| Exercise directions |
Would you repeat exactly the part of the listing below that runs from the line containing "shadow : HostAddr := 0" down to the line containing "failAt : Option Nat := none", inclusive, and nothing else?
____
/-- A DMA channel (R330 to R335). -/
structure Chan where
  irqEnd : Bool := false
  irqHalt : Bool := false
  vector : BitVec 11 := 0
  retries : BitVec 3 := 3
  st : ChanSt := .idle
  reason : BitVec 4 := 0
  prio : BitVec 2 := 0
  armed : Bool := false
  shadow : HostAddr := 0
  shadowPrio : BitVec 2 := 0
  hoEnd : Bool := false
  hoIdle : Bool := false
  reread : Bool := false
  endValid : Bool := false
  half : Bool := false
  full : Bool := false
  mismatch : Bool := false
  credits : Byte := 0
  pc : HostAddr := 0
  src : HostAddr := 0
  dst : HostAddr := 0
  endAt : HostAddr := 0
  cmp : HostAddr := 0
  active0 : Bool := false
  active1 : Bool := false
  lc0 : BitVec 24 := 0
  lc1 : BitVec 24 := 0
  /-- The 64-byte program line that holds the instruction at `pc`; none until its read is answered (R328). -/
  line : Option (List Byte) := none
  xfer : Option Xfer := none
  /-- Bytes in the funnel buffer, by their offset in the instruction; those that COMPARE reads at SRC stand above them (R321). -/
  buf : Tab Byte := []
  /-- While WAITING: the credits waited for, none for a time. -/
  waitFor : Option Nat := none
  /-- The X of the WAIT in µs, and `State.clock` at its start. -/
  waitUs : Nat := 0
  waitAt : Nat := 0
  /-- The first byte of the instruction whose access has failed (R323). -/
  failAt : Option Nat := none
  /-- DMASTOP has asked the channel to stop: at the end of the instruction (false) or at the next beat (true). -/
  stopping : Option Bool := none
  /-- R407: an internal channel out of use; and the channel that carries its work. -/
  failed : Bool := false
  deriving DecidableEq, Repr

/-- Region 0x03 and the fabric port's requests. -/
structure Dma where
  qshare : Byte := 0xC0#8
  qretries : BitVec 3 := 3
  chans : Tab Chan := []
  reqs : List Req := []
  /-- Requests that wait for one of the 1,024 tags (R469). -/
  backlog : List Req := []
  /-- R321: the grants of reads and of writes among them. -/
  readArb : Arb := {}
  writeArb : Arb := {}
  /-- The latch of each path (R494): window, management, Postmaster; the low word's address and the high words. -/
  latches : List (Path × Word × Word × Word) := []
  /-- R495: staged low words, by low-word address. -/
  staged : List (Nat × Word) := []
  deriving DecidableEq, Repr

/-! ### Sorter -/

/-- A rule (R190, R191). -/
structure Rule where
  value : BitVec 320 := 0
  mask : BitVec 320 := 0
  action : DWord := 0
  deriving DecidableEq, Repr

/-- A pattern (R185). -/
structure Pattern where
  value : List Byte := []
  mask : List Byte := []
  length : Byte := 0
  flags : Byte := 0
  minOff : BitVec 16 := 0
  maxOff : BitVec 16 := 0
  deriving DecidableEq, Repr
____
| Result of the task |
  shadow : HostAddr := 0
  shadowPrio : BitVec 2 := 0
  hoEnd : Bool := false
  hoIdle : Bool := false
  reread : Bool := false
  endValid : Bool := false
  half : Bool := false
  full : Bool := false
  mismatch : Bool := false
  credits : Byte := 0
  pc : HostAddr := 0
  src : HostAddr := 0
  dst : HostAddr := 0
  endAt : HostAddr := 0
  cmp : HostAddr := 0
  active0 : Bool := false
  active1 : Bool := false
  lc0 : BitVec 24 := 0
  lc1 : BitVec 24 := 0
  /-- The 64-byte program line that holds the instruction at `pc`; none until its read is answered (R328). -/
  line : Option (List Byte) := none
  xfer : Option Xfer := none
  /-- Bytes in the funnel buffer, by their offset in the instruction; those that COMPARE reads at SRC stand above them (R321). -/
  buf : Tab Byte := []
  /-- While WAITING: the credits waited for, none for a time. -/
  waitFor : Option Nat := none
  /-- The X of the WAIT in µs, and `State.clock` at its start. -/
  waitUs : Nat := 0
  waitAt : Nat := 0
  /-- The first byte of the instruction whose access has failed (R323). -/
  failAt : Option Nat := none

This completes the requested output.